Bordetella pertussis is a gram-negative bacterial pathogen that infects the human respiratory tract, leading to a severe paroxysmal coughing disease known as whooping cough that can be fatal in infants. The mechanisms that this pathogen employs to establish an infection and cause disease are still relatively obscure. In addition, although there has been extensive characterization in vitro of the structure and function of several putative 8. pertussis virulence factors, the roles that these factors play in the host-pathogen interaction to promote infection and disease are poorly understood. The overall goal of this project is to determine the role that one of these factors, pertussis toxin (PT), plays in respiratory tract infection by B. pertussis.

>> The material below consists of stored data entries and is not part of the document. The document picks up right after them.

-- ==== Sys2Proof/Tests/Slice0.lean ====
section
/-! SUPPORT. The model's own tests: ill-formed terms that the well-formedness check refuses, words written out from
30_encoding that decode as the spec says, one-step vectors of 95_test_vectors on the spec's test double T0, and for each
obligation with hypotheses a state and operands that meet them (the theorems named witness). -/

namespace Sys2Proof.Machine

/-! ## Well-formedness: each check refuses something -/

theorem test_wf_payload_short : (Instr.hupdate 0#4 0#8 5#32 [0#32]).wf = false := by decide
theorem test_wf_payload_long : (Instr.hupdate 0#4 0#8 4#32 [0#32, 0#32]).wf = false := by decide
theorem test_wf_payload_exact : (Instr.hupdate 0#4 0#8 5#32 [0#32, 0#32]).wf = true := by decide
theorem test_wf_handle_long (h : List Word) (hl : h.length = 2 ^ 32) : (Instr.ainit 0#4 0#8 (.handle h)).wf = false := by
  simp [Instr.wf, Blocks.wf, hl]
theorem test_wf_generic_long (g : List Word) (hl : g.length = 2 ^ 32) :
    (Instr.ainit 0#4 0#8 (.structs g [0#32])).wf = false := by simp [Instr.wf, Blocks.wf, hl]
theorem test_wf_key_long (k : List Word) (hl : k.length = 2 ^ 32) :
    (Instr.ainit 0#4 0#8 (.structs [0#32] k)).wf = false := by simp [Instr.wf, Blocks.wf, hl]
theorem test_wf_config : Config.baseline.wf = true ∧ { Config.baseline with nctx := 0 }.wf = false ∧
    { Config.baseline with nsess := 257 }.wf = false := by decide

/-! ## Decoding words written out from 30_encoding R101 to R107, R125, R126 and 95_test_vectors section 4 -/

/-- DETECT: OPC 1, all else 0. -/
theorem test_decode_detect : decode [0b0001_0000_00000000_00000000_0000000_0#32] =
    .command .detect [0x10000000#32] [] := by decide
/-- V10: HINIT c3. -/
theorem test_decode_hinit : decode [0b0010_0000_00000011_00000000_0000000_0#32] =
    .command (.hinit 3#8) [0x20030000#32] [] := by decide
/-- V23: HUPDATE c1, sha256, 616263, followed by another packet. -/
theorem test_decode_hupdate : decode [0b0011_0011_00000001_00000000_0000000_0#32, 3#32, 0x00636261#32, 0x10000000#32] =
    .command (.hupdate 3#4 1#8 3#32 [0x00636261#32]) [0x33010000#32, 3#32, 0x00636261#32] [0x10000000#32] := by decide
/-- V15: HFINAL c1, sha256, 32. -/
theorem test_decode_hfinal : decode [0b0100_0011_00000001_00100000_0000000_0#32] =
    .command (.hfinal 3#4 1#8 32#8) [0x43012000#32] [] := by decide
/-- V21 with another slot and algorithm: CLOAD c2, md5. -/
theorem test_decode_cload : decode [0b0101_0001_00000010_00000000_0000000_0#32] =
    .command (.cload 1#4 2#8) [0x51020000#32] [] := by decide
/-- V19: CSAVE c2. -/
theorem test_decode_csave : decode [0b0110_0000_00000010_00000000_0000000_0#32] =
    .command (.csave 2#8) [0x60020000#32] [] := by decide
/-- V29: AINIT s0, aes, one generic word and two key words: six words. -/
theorem test_decode_ainit : decode [0b0111_0000_00000000_00000000_0000000_1#32, 1#32, 7#32, 2#32, 8#32, 9#32] =
    .command (.ainit 0#4 0#8 (.structs [7#32] [8#32, 9#32])) [0x70000001#32, 1#32, 7#32, 2#32, 8#32, 9#32] [] := by decide
/-- V27: an ill-formed HUPDATE is still framed by its length word: three words. -/
theorem test_decode_illformed_framed : decode [0x30000100#32, 4#32, 5#32, 0x10000000#32] =
    .illFormed .fieldNotZero [0x30000100#32, 4#32, 5#32] [0x10000000#32] := by decide
/-- V13, V14: the reserved operation codes. -/
theorem test_decode_reserved : decode [0#32] = .illFormed .reservedOpcode [0#32] [] ∧
    decode [0x8A120000#32] = .illFormed .reservedOpcode [0x8A120000#32] [] := by decide
/-- V30: L1 = 0 is a whole packet of two words; V25: LEN = 0 too. -/
theorem test_decode_empty : decode [0x70000000#32, 0#32] = .command (.ainit 0#4 0#8 (.handle [])) [0x70000000#32, 0#32] [] ∧
    decode [0x31020000#32, 0#32] = .command (.hupdate 1#4 2#8 0#32 []) [0x31020000#32, 0#32] [] := by decide
/-- The table words: one row without further words, two with. -/
theorem test_decode_table : decodeTableWord 32 0x43012000 = some (.hfinal 3#4 1#8 32#8) ∧
    decodeTableWord 32 0x33010000 = some (.hupdate 3#4 1#8 0#32 []) ∧
    decodeTableWord 32 0x71000001 = some (.ainit 1#4 0#8 (.structs [] [])) ∧ decodeTableWord 32 0x21030000 = none := by decide

/-! ## Text (R123, R124, R126) -/

theorem test_text_hupdate : readLine .little "HUPDATE c1, sha256, 616263 ; bytes".toList =
    some (.command (.hupdate 3#4 1#8 3#32 [0x00636261#32])) := by decide
theorem test_text_hash : (readLine .little "HASH c2, md5, , 16".toList).map (Line.expand .little) =
    some [.hinit 2#8, .hupdate 1#4 2#8 0#32 [], .hfinal 1#4 2#8 16#8] := by decide
theorem test_text_response : responseText .little 0x40010300#32 [0x00C3B2A1#32] = some "-> OK a1b2c3".toList := by decide

/-! ## States the vectors start from -/

/-- The configuration of 95_test_vectors section 2 with T = 1 (each poll reads at most one sample). -/
def cfgT0 : Config := { Config.baseline with transform := .testDouble, tmo := 1#32 }

/-- T0 with a budget of 3. -/
def cfgT3 : Config := { cfgT0 with tmo := 3#32 }

/-- What HINIT of slots 0, 1 and 2 leaves in the store. -/
def cleared : Store := (List.range 183).map fun a => (a, 0#32)

/-- Slots 0, 1 and 2 just initialised, nothing loaded, the peripheral ready and done at the next eight samples. -/
def idle : State := { State.resetOf cfgT0 with store := cleared, flagSamples := List.replicate 8 3#32 }

/-- Slot 0 Active (algorithm 0, never loaded); slot 1 Active, once captured, and the owner; slot 2 Fresh. -/
def owned : State := { idle with owner := some 1#8, prDefined := true, store := (cleared.write 60 0x09#32).write 121 0x0D#32 }

/-- The same with a peripheral that never answers. -/
def stuck : State := { owned with flagSamples := List.replicate 8 0#32 }

/-- P.READY set and P.DREADY clear at every sample: the ordinary unit during an update. -/
def absorbing : State := { owned with flagSamples := List.replicate 8 1#32 }

/-- Slot 0 Finalized. -/
def finished : State := { idle with store := cleared.write 60 0x0A#32 }

/-- Slot 0 Active with two bytes buffered. -/
def halfway : State := { idle with store := cleared.writeAll 57 [0x0201#32, 2#32, 2#32, 0x09#32] }

/-- Slot 0 Active with three bytes buffered. -/
def nearly : State := { idle with store := cleared.writeAll 57 [0x030201#32, 3#32, 3#32, 0x09#32] }

/-- OWNER names slot 200, which does not exist. -/
def astray : State := { owned with owner := some 200#8 }

/-- The responses of a step that goes on. -/
def answers : Host.Outcome State Fault Refusal → List Word
  | .next t => t.responses
  | .fault _ => []
  | .refused _ => []

/-- What `f` sees of the state a step goes on to. -/
def after {α : Type} (f : State → α) : Host.Outcome State Fault Refusal → Option α
  | .next t => some (f t)
  | .fault _ => none
  | .refused _ => none

/-- STAT, BUF, BUFLEN, LOLEN of slot `c`. -/
def slotView (c : BitVec 8) (s : State) : Word × Word × Word × Word :=
  (s.slotGet c .stat, s.slotGet c .buf, s.slotGet c .bufLen, s.slotGet c .loLen)

/-! ## One step on T0 -/

/-- V1 and V2. -/
theorem test_detect : answers (exec .detect idle) = [0x10000400#32, 0x00203601#32] ∧
    answers (exec .detect (State.resetOf { cfgT0 with ext := false })) = [0x10000400#32, 0x00143200#32] := by decide
set_option maxRecDepth 8000 in
/-- V91: HINIT of the owner drops it without a capture. -/
theorem test_hinit_owner : after (fun t => (t.owner, t.slotGet 1#8 .stat, t.portLog)) (exec (.hinit 1#8) owned) =
    some (none, 0#32, []) := by decide
/-- V11. -/
theorem test_hinit_range : answers (exec (.hinit 4#8) idle) = [0x25040000#32] := by decide
set_option maxRecDepth 8000 in
/-- The example of 41_session_lifecycle R155. -/
theorem test_hupdate_five : after (fun t => (slotView 1#8 t, t.owner, t.portLog.reverse))
    (exec (.hupdate 3#4 1#8 5#32 [0x64636261#32, 0xFFFFFF65#32]) idle) =
    some ((0x39#32, 0x65#32, 1#32, 5#32), some 1#8,
      [.read .flags 3#32, .write .start 3#32, .write .din 0x64636261#32, .read .flags 3#32]) := by decide
/-- V94: no bytes. -/
theorem test_hupdate_none : after (fun t => (slotView 2#8 t, t.owner, t.portLog)) (exec (.hupdate 1#4 2#8 0#32 []) idle) =
    some ((0x19#32, 0#32, 0#32, 0#32), none, []) := by decide
set_option maxRecDepth 8000 in
/-- V95: HFINAL of a Fresh slot, sha224, 28 bytes. -/
theorem test_hfinal_fresh : answers (exec (.hfinal 2#4 0#8 28#8) idle) =
    [0x40001C00#32, 0#32, 0#32, 0#32, 0#32, 0x102#32, 0#32, 0#32] := by decide
set_option maxRecDepth 8000 in
/-- The flush of a partial word and the length of 2 bytes (R215, R217): T0 shows both. -/
theorem test_hfinal_flush : answers (exec (.hfinal 0#4 0#8 16#8) halfway) =
    [0x40001000#32, 0x0201#32, 0x0201#32, 1#32, 16#32] := by decide
set_option maxRecDepth 8000 in
/-- CLOAD of a slot never started, from an owner: the owner is saved, P.START written (42_arbiter_swap R185, R188). -/
theorem test_cload_swap : after (fun t => (t.owner, t.slotGet 1#8 .stat, t.slotGet 0#8 .stat, t.periph.pr.cr))
    (exec (.cload 0#4 0#8) owned) = some (some 0#8, 0x0D#32, 0x09#32, 0x100#32) := by decide
/-- V97's order for CLOAD: a Finalized slot is InvalidState, another algorithm or not. -/
theorem test_cload_finalized : answers (exec (.cload 1#4 0#8) finished) = [0x54000000#32] := by decide
set_option maxRecDepth 8000 in
/-- 42_arbiter_swap R191: N + 3 reads after one flag read, for the owner. -/
theorem test_csave_owner : after (fun t => (t.owner, t.portLog.length)) (exec (.csave 1#8) owned) =
    some (some 1#8, 58) := by decide
/-- V19: not the owner. -/
theorem test_csave_other : answers (exec (.csave 2#8) owned) = [0x60020000#32] := by decide
/-- V100: STATUS replaces FAM in the echo. -/
theorem test_ainit_bind : after (fun t => (t.responses, t.sessions, t.portLog))
    (exec (.ainit 0xA#4 0#8 (.handle [0x11111111#32])) idle) =
    some ([0x70000000#32], [⟨true, 0xA#4, [0x11111111#32]⟩], []) := by decide
/-- V101 and V106. -/
theorem test_ainit_family :
    answers (exec (.ainit 0xA#4 0#8 (.handle [1#32])) { idle with cfg := { cfgT0 with singleCipher := true } }) =
      [0x73000000#32] ∧
    answers (exec (.ainit 0xA#4 1#8 (.handle [1#32])) { idle with cfg := { cfgT0 with singleCipher := true } }) =
      [0x75010000#32] := by decide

PT is an exotoxin produced exclusively by this pathogen and can intoxicate a wide range of mammalian cells in culture, but its role in 8. pertussis infection is largely unknown. By comparing a wild type strain (WT) to a mutant strain (APT) with a deletion of the genes encoding PT in a mouse intranasal infection model, we have preliminary data that PT plays an important and early role in colonization of the respiratory tract by 8. pertussis. At least three different immune responses (early neutrophil recruitment to the lungs, early cytokine and chemokine production in the respiratory tract, and serum antibody responses) to infection with WT appear to be suppressed relative to those after infection with APT. Therefore, we hypothesize that an important role of PT is to suppress the antibacterial immune responsesto 8. pertussis, allowing establishment of the infection with subsequent disease pathogenesis. To test this hypothesis we propose four specific aims: (1) to determine the mechanism of inhibition of neutrophil recruitment to the lungs; (2) to determine the relevant targets of PT activity using chemically- and genetically-altered mice; (3) to determine whether PT suppresses lung antibody and T cell responses after 8. pertussis infection; and (4) to determine whether immunosuppression by PT after 8. pertussis infection enhances susceptibility to secondary infections. Elucidation of the specific roles of PT during 8. pertussis infection will increase our understanding of the pathogenic mechanisms of this organism, and may lead to novel therapeutic approaches to combat pertussis infection and disease.

百日咳杆菌是一种革兰氏阴性细菌病原体，感染人类呼吸道， 导致一种严重的阵发性咳嗽疾病，称为百日咳， 婴儿。这种病原体用来建立感染和引起疾病的机制是 仍然相对模糊。此外，尽管已经在体外广泛表征了 几种推测蛋白结构和功能8.百日咳毒力因子，这些因子的作用 在宿主-病原体相互作用中促进感染和疾病的作用知之甚少。的 本项目的总体目标是确定这些因子之一百日咳毒素（PT）所起的作用 在呼吸道感染B。百日咳。PT是该病原体专门产生的外毒素 并能毒害培养中的多种哺乳动物细胞，但它在8.百日咳感染是 大部分未知。通过将野生型菌株（WT）与具有缺失的突变菌株（APT）进行比较， 在小鼠鼻内感染模型中，我们有初步数据表明PT在小鼠鼻内感染中起作用。 重要的和早期的作用，定植的呼吸道8。百日咳。至少三个不同 免疫应答（早期中性粒细胞向肺的募集，早期细胞因子和趋化因子 呼吸道中的产生，和血清抗体应答）感染WT似乎是 相对于感染APT后的抑制。因此，我们假设一个重要的角色 PT的作用是抑制对8.百日咳，允许建立 感染并导致随后的疾病发病机制。为了验证这一假设，我们提出了四个具体的 目的：（1）确定抑制中性粒细胞向肺募集的机制;（2） 使用化学和遗传改变的小鼠确定PT活性的相关靶标;（3） 确定PT是否抑制肺抗体和T细胞反应后8.百日咳感染;以及 (4)以确定是否免疫抑制PT后8。百日咳感染增强 易继发感染。阐明PT在8.百日咳 感染将增加我们对这种生物体致病机制的了解，并且可能 从而导致对抗百日咳感染和疾病新的治疗方法。